Ella Maesepp and David Potter had already taken sustainable living to the extremes, building an off-grid eco-house out of a cereal crop.
But a year ago, Ms Maesepp decided to try to radically reduce the amount of rubbish they threw away each week.
It might seem like a tough task for a couple with a nine-month-old, Quade, and five-year-old, Zavier, but the passionate eco-warrior was determined.
A lightbulb moment
“I just had one of those lightbulb moments where I looked at that rubbish bin in my kitchen and just thought, that’s disgusting,” Ms Maesepp said.
She calculated the volume of rubbish the family had contributed to landfill each week of the year for decades and was horrified.
“It was at that moment I thought no, this is something we have to tackle,” Ms Maesepp said.
She said it was a slow but surprisingly simple process of making many small changes that added up to a big reduction of their ecological footprint.
“When I said we were going to half a bread bag, I was met with some sceptical looks,” she said.
“I have been amazed by how easy it has been.
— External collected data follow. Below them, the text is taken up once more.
-- ==== Sys2Proof/Laws/PerInstr.lean ====
section
/-! SUPPORT. Laws per instruction. Family `Encoded`: an instruction has a word and an event has none (05 R121 to R124). -/

namespace Sys2Proof.Laws

/-- The family: the encoder writes a word for an instruction and nothing for an event. -/
def Encoded.Statement (i : Instr) : Prop := (encode i).isEmpty = i.isEvent
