-- ==== Sys2Proof/Tests/Slice0.lean ====
section
/-! SUPPORT. Tests: ill-formed terms that WellFormed refuses, words written out from the tables of 05, a few steps,
and for each statement of Obligations.lean with hypotheses a state that meets them (its name stands in the docstring). -/

namespace Sys2Proof.Tests

open Sys2Proof Sys2Proof.Machine Sys2Proof.Claims

set_option Elab.async false

/-! ### Ill-formed terms, one for each check of `Instr.wf` -/

theorem test_wf_target_syllable : (Instr.bra ⟨0, 15⟩).wf = false := by decide
theorem test_wf_call_target : (Instr.callLiteral 1 ⟨5, 15⟩).wf = false := by decide
theorem test_wf_field_beyond_type : (Instr.sbfx .i32 1 2 20 13).wf = false ∧ (Instr.sbfi .i32 1 2 0 0).wf = false := by decide
theorem test_wf_saddr_type : (Instr.saddr .i16 1 2 3 4 5).wf = false := by decide
theorem test_wf_vli : (Instr.vli 0 (.int .i64) 1 0).wf = false ∧ (Instr.vli 0 (.flt .f16) 1 0x10000).wf = false := by decide
theorem test_wf_vector_integer_type : (Instr.vaddLong 0 .i64 1 2 3).wf = false ∧ (Instr.vabsLong 0 .n8 1 2).wf = false := by decide
theorem test_wf_vbfx : (Instr.vbfx 0 .n64 1 2 0 8).wf = false ∧ (Instr.vbfx 0 .n8 1 2 4 5).wf = false := by decide
theorem test_wf_float_type : (Instr.vfma 0 .e4m3 .rn 1 2 3 4).wf = false := by decide
theorem test_wf_float_literal : (Instr.vfaddLiteral 0 .bf16 .rn 1 2 0x10000).wf = false := by decide
theorem test_wf_vcvt : (Instr.vcvt 0 (.int .i8) (.flt .f32) .rn true 1 2).wf = false
    ∧ (Instr.vcvt 0 (.int .i8) (.int .i16) .rz false 1 2).wf = false := by decide
theorem test_wf_mset : (Instr.mset 1 60 5).wf = false ∧ (Instr.mset 1 0 65).wf = false := by decide
theorem test_wf_reduction_type : (Instr.vred 0 0 .fadd (.int .i32) 1 2 3).wf = false := by decide
theorem test_wf_load_sign : (Instr.vldLong 0 0 .unit .w true 1 2 3).wf = false ∧ (Instr.sldLong 0 .d true 1 2 3).wf = false := by decide
theorem test_wf_atomic : (Instr.vatom 0 0 .add .none .team (.int .i64) 1 2 3 0).wf = false
    ∧ (Instr.satom 0 .add .none .clu (.int .i64) 1 2 3 0).wf = false ∧ (Instr.tatom .add (.int .i64) 1 2 3 4).wf = false := by decide
theorem test_wf_mask_and_tiles : (Instr.tmcast 0 1 2 3 4).wf = false ∧ (Instr.mzero 48).wf = false ∧ (Instr.mcvt true .rn 1 48 2).wf = false
    ∧ (Instr.maddg true .rz 1 2 3).wf = false := by decide
theorem test_wf_registers : (Instr.rdsr 1 .clock 2).wf = false ∧ (Instr.rdsr 0 .clock 128).wf = false ∧ (Instr.wrsr .clock 1).wf = false
    ∧ (Instr.csrwr .pcid 1).wf = false := by decide

/-! ### Words that hold no instruction (05 R121, R131 to R133) -/

theorem test_decode_rejects : decode [0x00000003] = .error .filler ∧ decode [0x00000401] = .error .beyond ∧ decode [] = .error .beyond
    ∧ decode [0x0D * 4] = .error .opcode ∧ decode [0xFC * 4] = .error .opcode ∧ decode [0x04 * 4] = .error .form
    ∧ decode [0x00000089, 0] = .error .field := by
  and_intros <;> rfl
/-- A reserved bit, a guard on a scalar instruction, a window on a short-latency one (05 R124, R128, R129). -/
theorem test_decode_unused_fields : decode [0x00080089, 0x01000000] = .error .field ∧ decode [0x0008408D, 0] = .error .field
    ∧ decode [0x0008048D, 0] = .error .field := by
  and_intros <;> rfl

theorem test_decode_control :
    decode [0x00000000] = .ok .nop
    ∧ decode [0x00000006, 0x00000000, 0x00000052] = .ok (.bra ⟨5, 2⟩)
    ∧ decode [0x00000006, 0x00000000, 0xFFFFFFFE] = .ok (.bra ⟨0xFFFFFFF, 14⟩)
    ∧ decode [0x0000000A, 0x00000900, 0x00000030] = .ok (.brs .z 9 ⟨3, 0⟩)
    ∧ decode [0x0800000A, 0x00000900, 0x00000031] = .ok (.brs .nz 9 ⟨3, 1⟩)
    ∧ decode [0x1000000A, 0x00000900, 0x00000032] = .ok (.brs .lt 9 ⟨3, 2⟩)
    ∧ decode [0x1800000A, 0x00000900, 0x00000033] = .ok (.brs .ge 9 ⟨3, 3⟩)
    ∧ decode [0x0000000E, 0x00000900, 0x00000030] = .ok (.brm .any 9 ⟨3, 0⟩)
    ∧ decode [0x0800000E, 0x00000900, 0x00000031] = .ok (.brm .all 9 ⟨3, 1⟩)
    ∧ decode [0x1000000E, 0x00000900, 0x00000032] = .ok (.brm .none 9 ⟨3, 2⟩)
    ∧ decode [0x00000011, 0x00006400] = .ok (.jmp 100)
    ∧ decode [0x00000015, 0x00006403] = .ok (.callLong 3 100)
    ∧ decode [0x00000016, 0x00000003, 0x7FFFFFF0] = .ok (.callLiteral 3 ⟨0x7FFFFFF, 0⟩)
    ∧ decode [0xFC000018] = .ok (.ret 63)
    ∧ decode [0x0000C01E, 0x00000007, 0x00000014] = .ok (.enrol 3 7 ⟨1, 4⟩)
    ∧ decode [0x00148020] = .ok (.park 2 5)
    ∧ decode [0x00044024] = .ok (.strike 1 1)
    ∧ decode [0x03FC0028] = .ok (.safept 255)
    ∧ decode [0x0000002C] = .ok .yield
    ∧ decode [0x00000030] = .ok .exit := by
  and_intros <;> rfl
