/-- The leaf requesters of the fabric (R319, R320): a participant of a tile, a slice controller, the Tongs engine as one tile
uses it, a chain port, the host port, Vexondane. -/
inductive Leaf where
  | part (t p : Nat)
  | slice (t n : Nat)
  | tongs (t : Nat)
  | port (c : Nat)
  | host
  | vexondane
  deriving DecidableEq, Repr

/-- The arbiter outputs of the four levels of R319: output k of the routers of a half mesh, and a slice controller; output k of
a seam strip, toward the west half, the east half or the tile-to-base bond; port, memory target or bridge port k of a base
die; the output of a base die onto its east-west or its north-south bridge. -/
inductive ArbOut where
  | mesh (t h k : Nat)
  | slice (t n : Nat)
  | strip (t k : Nat)
  | die (a k : Nat)
  | ring (a : Nat) (ns : Bool)
  deriving DecidableEq, Repr

/-- What feeds an input of an arbiter: a leaf requester, or the output of another arbiter. -/
inductive ArbSrc where
  | leaf (x : Leaf)
  | out (o : ArbOut)
  deriving DecidableEq, Repr

/-- One input of an arbiter at a flit slot (R320): what feeds it, and whether a flit waits on it. -/
structure ArbInput where
  src : ArbSrc
  waiting : Bool
  deriving DecidableEq, Repr

/-- How an LPDDR5X channel reads a line (R286, R289): the bits, 0 to 1,023 of the data and 1,024 to 1,055 of the check word, in
which the read and its re-read differ from what is stored, the bit errors that link ECC corrected, and whether the line's word in
the check cache has a parity error (R307). -/
structure LpRead where
  flips : List (Fin 1056)
  again : List (Fin 1056)
  lecc : BitVec 8
  par : Bool
  deriving DecidableEq, Repr

/-- What goes wrong in a near-bank unit as it takes a line (R227): the first read of the line fails its check, or both reads do,
though what is stored is good; or the operand register file or an accumulator has a parity error. -/
inductive NbUpsetKind where
  | read
  | reads
  | operandFile
  | accumulator
  deriving DecidableEq, Repr

/-- An upset of the near-bank unit of slice n and bank b, at a bank line (R227). -/
structure NbUpset where
  n : Fin 32
  b : Fin 16
  line : BitVec 17
  kind : NbUpsetKind
  deriving DecidableEq, Repr

/-- A parity error that an MXA meets (R89): in a word of its core store, cleared by the re-read or not, or in an accumulator of its
bank. -/
inductive MxaUpset where
  | storeOnce
  | storeStays
  | accumulator
  deriving DecidableEq, Repr

/-- The windows of the host (R328). -/
inductive HostBar where
  | bar0
  | bar2
  | bar4
  deriving DecidableEq, Repr

/-- The AtomicOps of R332. -/
inductive HostAtomic where
  | fetchAdd
  | swap
  | cas
  deriving DecidableEq, Repr

/-- What ends the host link (R346). -/
inductive LinkLoss where
  | perst
  | hotReset
  | linkDown
  deriving DecidableEq, Repr

/-- Link rates of R349, 2.5 to 64 GT/s, and widths. -/
inductive LinkRate where
  | g2
  | g5
  | g8
  | g16
  | g32
  | g64
  deriving DecidableEq, Repr

inductive LinkWidth where
  | x1
  | x2
  | x4
  | x8
  | x16
  deriving DecidableEq, Repr

/-- What wakes the module (R389), numbered as WAKE_CAUSE (R403). -/
inductive WakeCause where
  | hostAccess
  | doorbell
  | timed
  | chainFrame
  | pwrCmd
  | load
  deriving DecidableEq, Repr

/-- WAKE_CAUSE of a cause (R403). -/
def WakeCause.code : WakeCause → Nat
  | .hostAccess => 1 | .doorbell => 2 | .timed => 3 | .chainFrame => 4 | .pwrCmd => 5 | .load => 6

/-- Readings of the two diodes of a hot spot (R410), in 1/64 °C: dies 0 to 3 are base dies, 4 + t tiles. -/
structure DiodeReading where
  die : Fin 16
  spot : Fin 34
  r0 : BitVec 16
  r1 : BitVec 16
  deriving DecidableEq, Repr


/-- Cycles that a counter of a page has counted over an epoch (R88). -/
structure CycleCount where
  page : BitVec 11
  off : BitVec 12
  n : BitVec 64
  deriving DecidableEq, Repr

/-- What an epoch of 1 ms brings (R391, R402, R407): the measured power of the 52 domains, the requests of the 16 dies and the input
averages, in the units of their registers, and the cycles counted. -/
structure EpochReading where
  domains : List (BitVec 16)
  req : List (BitVec 16)
  vin : BitVec 16
  iin : BitVec 16
  pin : BitVec 16
  cycles : List CycleCount
  deriving DecidableEq, Repr

/-- A REPAIR_MAP entry (R470): KIND, DIE and the fields of its position in the order of R470. -/
structure RepairEntry where
  kind : BitVec 8
  die : BitVec 8
  pos : List Nat
  deriving DecidableEq, Repr

/-- Identity and fuse map blown at package test: GUID, serial number, ordering code, revisions of base dies (1 AB1, 2 AB2) and tiles
(1 FT1, 2 FT2), 2 where the list ends, hidden positions (tile, whether a vector core, physical position), and the bond lanes, rows
and columns replaced, as REPAIR_MAP entries of KIND 0x02 to 0x04 (R22, R272, R481, R498). -/
structure Fuse where
  guid : BitVec 128
  serial : BitVec 64
  code : BitVec 8
  bases : List (BitVec 4)
  tiles : List (BitVec 4)
  hidden : List (Fin 12 × Bool × Fin 34)
  spares : List RepairEntry
  deriving DecidableEq, Repr

/-- A TOPOLOGY section (R355, R357, R468): node, parent port (15 for the root), tiles in service, matrix and vector cores by
tile (0xFF matches any count), masks of channels by package, neighbour node and port by port (0xFFFF for unused), ports of the
C2M medium (R375), routes (LO, HI, ports), and the section's CRC. -/
structure Topology where
  node : BitVec 16
  parent : BitVec 4
  tiles : BitVec 12
  mcs : List (BitVec 8)
  vcs : List (BitVec 8)
  chans : List (BitVec 8)
  ports : List (BitVec 16 × BitVec 3)
  media : BitVec 8
  routes : List (BitVec 16 × BitVec 16 × BitVec 8)
  crc : BitVec 32
  deriving DecidableEq, Repr

/-- What the sections of a configuration image say (R461): TOPOLOGY, REPAIR_MAP, whether CALIBRATION names the dies of this
module, TRAINING (whether it names them, and the repair map it was taken under), SETTINGS (BAR0 offset and value). -/
structure ConfigImage where
  topo : Topology
  repair : List RepairEntry
  calib : Bool
  training : Option (Bool × List RepairEntry)
  settings : List (BitVec 26 × BitVec 32)
  deriving DecidableEq, Repr

/-- A configuration slot that holds an image (R461): the 128 bytes of its header, whether the CRC of the image and of every
section matches, and what its sections say. -/
structure FlashSlot where
  header : List Byte
  crcOk : Bool
  image : ConfigImage
  deriving DecidableEq, Repr

/-- What a bring-up finds (R465, R466, R467): an interface that stays untrained, base dies with an interface whose saved
settings failed, the slices whose bonds are such an interface, the lanes that each bridge repaired (R325), rate of each LPDDR5X channel (3 where it fails all three), good lanes of each chain port, what each
neighbour's IDENT says (node, port, capabilities), units that fail the bring-up test twice, settings found under DIAG by page,
and the timebase in ns at its end. -/
structure BringUp where
  untrained : Option (BitVec 32)
  savedBad : List (Fin 4)
  bondsBad : List (Fin 12 × Fin 32)
  bridgeLanes : List (BitVec 8)
  rates : List (BitVec 2)
  lanes : List (BitVec 8)
  idents : List (Option (BitVec 16 × BitVec 3 × BitVec 16))
  failed : List (Fin 12 × BitVec 9)
  diag : List (BitVec 11 × List (BitVec 32))
  time : BitVec 64
  deriving DecidableEq, Repr

/-- A message on the sideband (R348): SETDASA or ENTDAA assigns an address; the bus owner sets the endpoint ID; PLDM reads
sensor n; PLDM takes the oldest pending event; PLDM updates the firmware to a version; any other message of those
protocols. -/
inductive Sideband where
  | assign (addr : BitVec 7)
  | setEid (eid : BitVec 8)
  | readSensor (n : Fin 31)
  | pollEvent
  | firmware (version : BitVec 32)
  | other
  deriving DecidableEq, Repr
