-- ==== Sys2Proof/Machine/Bits.lean ====
section
/-!
DEFINITION. Bit fields, sign extension, byte order (R12, R14) and check codes.
-/

namespace Sys2Proof.Machine

/-- The field [hi:lo] of a number (R12). -/
def fld (w hi lo : Nat) : Nat := (w >>> lo) % 2 ^ (hi + 1 - lo)

/-- Bit i of a number. -/
def bitOf (w i : Nat) : Bool := (w >>> i) % 2 = 1

/-- A flag as a number. -/
def b2n (b : Bool) : Nat := if b then 1 else 0

/-- A number with bit i set or cleared. -/
def setBitN (w i : Nat) (b : Bool) : Nat :=
  if bitOf w i = b then w else if b then w + 2 ^ i else w - 2 ^ i

/-- A number with field [hi:lo] replaced. -/
def setFld (w hi lo v : Nat) : Nat :=
  w - (fld w hi lo) * 2 ^ lo + (v % 2 ^ (hi + 1 - lo)) * 2 ^ lo

/-- The two's complement value of an n-bit pattern. -/
def sext (n w : Nat) : Int :=
  let v := w % 2 ^ n
  if 2 ^ (n - 1) ≤ v then (v : Int) - 2 ^ n else v

/-- The n-bit pattern of an integer, modulo 2^n. -/
def toPat (n : Nat) (x : Int) : Nat := (x % (2 ^ n : Int)).toNat

/-- The 64-bit sign extension of a 32-bit immediate. -/
def sext32 (w : BitVec 32) : BitVec 64 := w.signExtend 64

/-- The 64-bit sign extension of a 24-bit immediate. -/
def sext24 (w : BitVec 24) : BitVec 64 := w.signExtend 64

/-- Number of set bits among the low n bits. -/
def popCount (w : Nat) : Nat → Nat
  | 0 => 0
  | n + 1 => popCount w n + b2n (bitOf w n)

/-- Numbers of the set bits among the low n bits, rising. -/
def setBits (w n : Nat) : List Nat := (List.range n).filter (bitOf w)

/-- The number whose set bits are the members of a list. -/
def maskOf (l : List Nat) : Nat := l.foldl (fun m i => setBitN m i true) 0

/-- Bytes of a number, least significant first (R14). -/
def leBytes : Nat → Nat → List Byte
  | 0, _ => []
  | n + 1, w => BitVec.ofNat 8 w :: leBytes n (w / 256)

/-- The number that bytes spell, least significant first (R14). -/
def leNat : List Byte → Nat
  | [] => 0
  | b :: l => b.toNat + 256 * leNat l

/-- A number clamped to a range. -/
def clampN (lo hi x : Nat) : Nat := if x < lo then lo else if hi < x then hi else x

/-- An integer clamped to a range. -/
def clampI (lo hi x : Int) : Int := if x < lo then lo else if hi < x then hi else x

/-- Quotient rounded up. -/
def divUp (a b : Nat) : Nat := (a + b - 1) / b

/-- One step of a reflected cyclic redundancy code over a bit. -/
def crcShift (poly c : Nat) : Nat := if c % 2 = 1 then (c / 2) ^^^ poly else c / 2

/-- One byte of a reflected 32-bit cyclic redundancy code. -/
def crcByte (poly c : Nat) (b : Byte) : Nat :=
  let s := crcShift poly
  s (s (s (s (s (s (s (s (c ^^^ b.toNat))))))))

/-- A reflected 32-bit cyclic redundancy code, all ones before and inverted after. -/
def crc32With (poly : Nat) (l : List Byte) : Nat :=
  (l.foldl (crcByte poly) 0xFFFFFFFF) ^^^ 0xFFFFFFFF

/-- CRC-32C (Castagnoli), of line check words (R259, R285). -/
def crc32c (l : List Byte) : Nat := crc32With 0x82F63B78 l

/-- CRC-32 (IEEE 802.3), of Plauth sections and images (R143). -/
def crc32 (l : List Byte) : Nat := crc32With 0xEDB88320 l

end Sys2Proof.Machine
end

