/-- A range of device addresses held for a plan slot (R153): [lo, hi). -/
structure HeldRange where
  slot : Nat
  lo : Nat
  hi : Nat
  deriving DecidableEq, Repr

/-- A golden-backed range (R153): bonded [lo, lo + len), its copy at `copy`. -/
structure GoldenRange where
  slot : Nat
  lo : Nat
  len : Nat
  copy : Nat
  deriving DecidableEq, Repr

/-- An arbiter output (R320): credit and census of each input, the time at which a flit last waited on it (R319), the input
granted last and the census that its flit was stamped with. -/
structure Arbiter where
  credit : List Int
  census : List Nat
  seen : List (Option Nat)
  granted : Option Nat
  stamp : Nat
  deriving DecidableEq, Repr

def Arbiter.reset : Arbiter := ⟨[], [], [], none, 0⟩

/-- A request in a seam FIFO (R317): its requester, its step tag, the time at which it entered, and whether it has set WAKE_SLOW. -/
structure SeamReq where
  who : Leaf
  tag : Nat
  since : Nat
  slow : Bool
  deriving DecidableEq, Repr

/-- Where a flit was lost (R310, R322): on a segment of a tile, 0 west mesh, 1 east mesh, 2 seam, 3 bond, where its parity failed
twice, or on a bridge that went down. -/
inductive FlitPlace where
  | seg (t g : Nat)
  | bridge (x : Nat)
  deriving DecidableEq, Repr

/-- A flit that is delivered poisoned (R310, R322): its requester, none for one that is no participant of the tile, and where it was
lost. -/
structure BadFlit where
  who : Option Leaf
  place : FlitPlace
  deriving DecidableEq, Repr

/-- Storage controllers and what they hold: slices by tile × 32 + slice, LPDDR5X controllers by package, open
reductions by adder (slices first, then 384 + package, then 400 + base die), held image ranges, golden-backed ranges,
NBU-owned ranges, arbiter outputs by `ArbOut.key`, the seam FIFOs toward the halves by tile × 2 + half, the accesses whose requests
wait in them (R420), the time at which a half was last busy and that of the first request or wake latched for it, keyed alike,
poisoned flits, fenced base dies. -/
structure Storage where
  slices : KMap SliceSt
  /-- The last word delivered by each shared buffer. -/
  sbOut : KMap Delivery
  lps : KMap LpSt
  adders : KMap (List OpenRed)
  held : List HeldRange
  golden : List GoldenRange
  owned : List HeldRange
  arbs : KMap Arbiter
  seam : KMap (List SeamReq)
  waits : List HeldAccess
  idleSince : KMap Nat
  wakeSince : KMap Nat
  badFlits : List BadFlit
  baseFenced : List Nat
  deriving DecidableEq, Repr

def Storage.reset : Storage := ⟨[], [], [], [], [], [], [], [], [], [], [], [], [], []⟩

/-- A unit's record (R447, R457): strikes, condemned, quarantined, ACTIVE time of the last completed test (R451), timebase of the last
pass, result of the last test (0 none, 1 pass, 2 transient, 3 fail), and a test asked for by RUN_NOW. -/
structure UnitRec where
  strikes : Nat
  condemned : Bool
  quarantined : Bool
  tested : Nat
  lastPass : Nat
  result : Nat
  runNow : Bool
  deriving DecidableEq, Repr

def UnitRec.reset : UnitRec := ⟨0, false, false, 0, 0, 0, false⟩

/-- A test in progress on a tile (R451, R452): the unit, the start and whether it is the second run. -/
structure TestRun where
  unit : Nat
  start : Nat
  second : Bool
  deriving DecidableEq, Repr

/-- States of a plan slot, in the order of R140. -/
inductive SlotState where
  | empty
  | loading
  | loaded
  | active
  | degraded
  | reloading
  | failed
  deriving DecidableEq, Repr

/-- Number of a slot state (R343). -/
def SlotState.code : SlotState → Nat
  | .empty => 0 | .loading => 1 | .loaded => 2 | .active => 3 | .degraded => 4 | .reloading => 5 | .failed => 6

/-- A region record of a manifest (R146). -/
structure Region where
  kind : Nat
  tile : Nat
  fill : Bool
  kv : Bool
  owned : Bool
  addr : Nat
  len : Nat
  deriving DecidableEq, Repr

/-- A CODE record (R148); `data` is the image offset of its program. -/
structure CodeRec where
  tile : Nat
  part : Nat
  vmask : Nat
  off : Nat
  len : Nat
  entry : Nat
  crc : Nat
  data : Nat
  deriving DecidableEq, Repr

/-- A WEIGHTS record (R149). -/
structure WeightRec where
  tile : Nat
  slice : Nat
  vmask : Nat
  golden : Bool
  nbLayout : Bool
  soff : Nat
  len : Nat
  data : Nat
  crc : Nat
  deriving DecidableEq, Repr

/-- A VARIANTS record (R157). -/
structure LayerVar where
  layer : Nat
  array : Bool
  nbu : Bool
  nbMax : Nat
  concMin : Nat
  deriving DecidableEq, Repr

/-- A VARIANT_REQ record (R160). -/
structure VarReq where
  id : Nat
  reload : Bool
  tiles : Nat
  mc : List Nat
  vc : List Nat
  deriving DecidableEq, Repr

/-- An expert of a DISPATCH record (R181): its tile, its matrix cores, its vector cores, and its program in the core store. -/
structure DispExpert where
  tile : Nat
  mcFirst : Nat
  mcCount : Nat
  vcMask : Nat
  entry : Nat
  deriving DecidableEq, Repr

/-- A DISPATCH record (R181). -/
structure DispRec where
  layer : Nat
  topk : Nat
  route : Nat
  experts : List DispExpert
  deriving DecidableEq, Repr

/-- A CHAIN record (R164). -/
structure ChainRec where
  index : Nat
  count : Nat
  node : Nat
  layerFirst : Nat
  layerLast : Nat
  upNode : Nat
  upPort : Nat
  downPort : Nat
  downNode : Nat
  tSeg : Nat
  xferBytes : Nat
  deriving DecidableEq, Repr

/-- A manifest (R146). -/
structure Manifest where
  tMin : Nat
  pFloor : Nat
  seqMax : Nat
  activeMax : Nat
  chunkMax : Nat
  kvPage : Nat
  kvBonded : Nat
  kvLpddr : Nat
  listMax : Nat
  pcb : Nat
  regions : List Region
  deriving DecidableEq, Repr

def Manifest.empty : Manifest := ⟨0, 0, 0, 0, 0, 0, 0, 0, 0, 0, []⟩

/-- A command whose completion is due later: queue pair and CID, and whether it has completed as ABORTED (R334). -/
structure Ticket where
  pair : Nat
  cid : Nat
  gone : Bool
  deriving DecidableEq, Repr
It just takes some thought and preparation.”
Breaking bad habits
Casting a critical eye over the family’s bin contents was the first step towards slashing how much rubbish ended up in there.
The environmentally conscious couple recycled and composted food scraps, but plenty of plastic packaging was still being thrown away every day.
“Like most families, you don’t really think about what you’re putting in the bin,” Ms Maesepp said.
Once she understood what they were chucking out, it was “incredibly easy” to break old buying habits and make new ones.
Reusable bags are a common sight at supermarket checkouts, but Ms Maesepp also brings her own bags and containers to the fruit and vegetable and deli departments.
She buys flour, rice and other dry goods in bulk, and changed brands of cereal and other products to avoid double-packaging.
Plastic toothbrushes were replaced with biodegradable bamboo toothbrushes, which they add to the compost or use as kindling in winter.
Plastic clothes pegs, brushes and cotton buds were also swapped for wood and bamboo alternatives.
Ms Maesepp switched from buying disposable nappies and sanitary products to cloth options.
She said single-use disposables such as tissues, baby wipes and straws were big contributors to their total household waste.
These days, the family favours handkerchiefs, cloths and stainless steel straws that can be washed and reused.
“By eliminating all those things … we didn’t have to change our lifestyle, we just had to change the products we chose,” Ms Maesepp said.
“It has actually turned out to be incredibly easy and incredibly effective.”
Would smaller rubbish bins limit household waste?
Ms Maesepp believes every Australian household should minimise their waste to help reduce the impact on the nation’s environment.
“Australia is one of the leading producers of waste in the world,” she said.
“I think that’s quite embarrassing and … something we need to be ashamed of.
“We have to take action on this because waste is a serious issue.”
Ms Maesepp said the size of a standard Australian household wheelie bin was enormous.
“As a society, [we] are saying it’s acceptable for every household to put out 240 litres of waste every single week,” she said.
“I fill a 3-litre bin every two weeks quite easily with a family of four.”
Ms Maesepp hopes to motivate other families to take a closer look at the amount of waste they produce, and follow in her family’s footsteps.
“We wanted to show others that hey, we’re just a standard family … living a pretty normal life and we can keep waste down — you can too,” she said.
“It doesn’t have to happen overnight. By slowly tweaking things, adjusting things and making new habits that are better habits, you can get there.”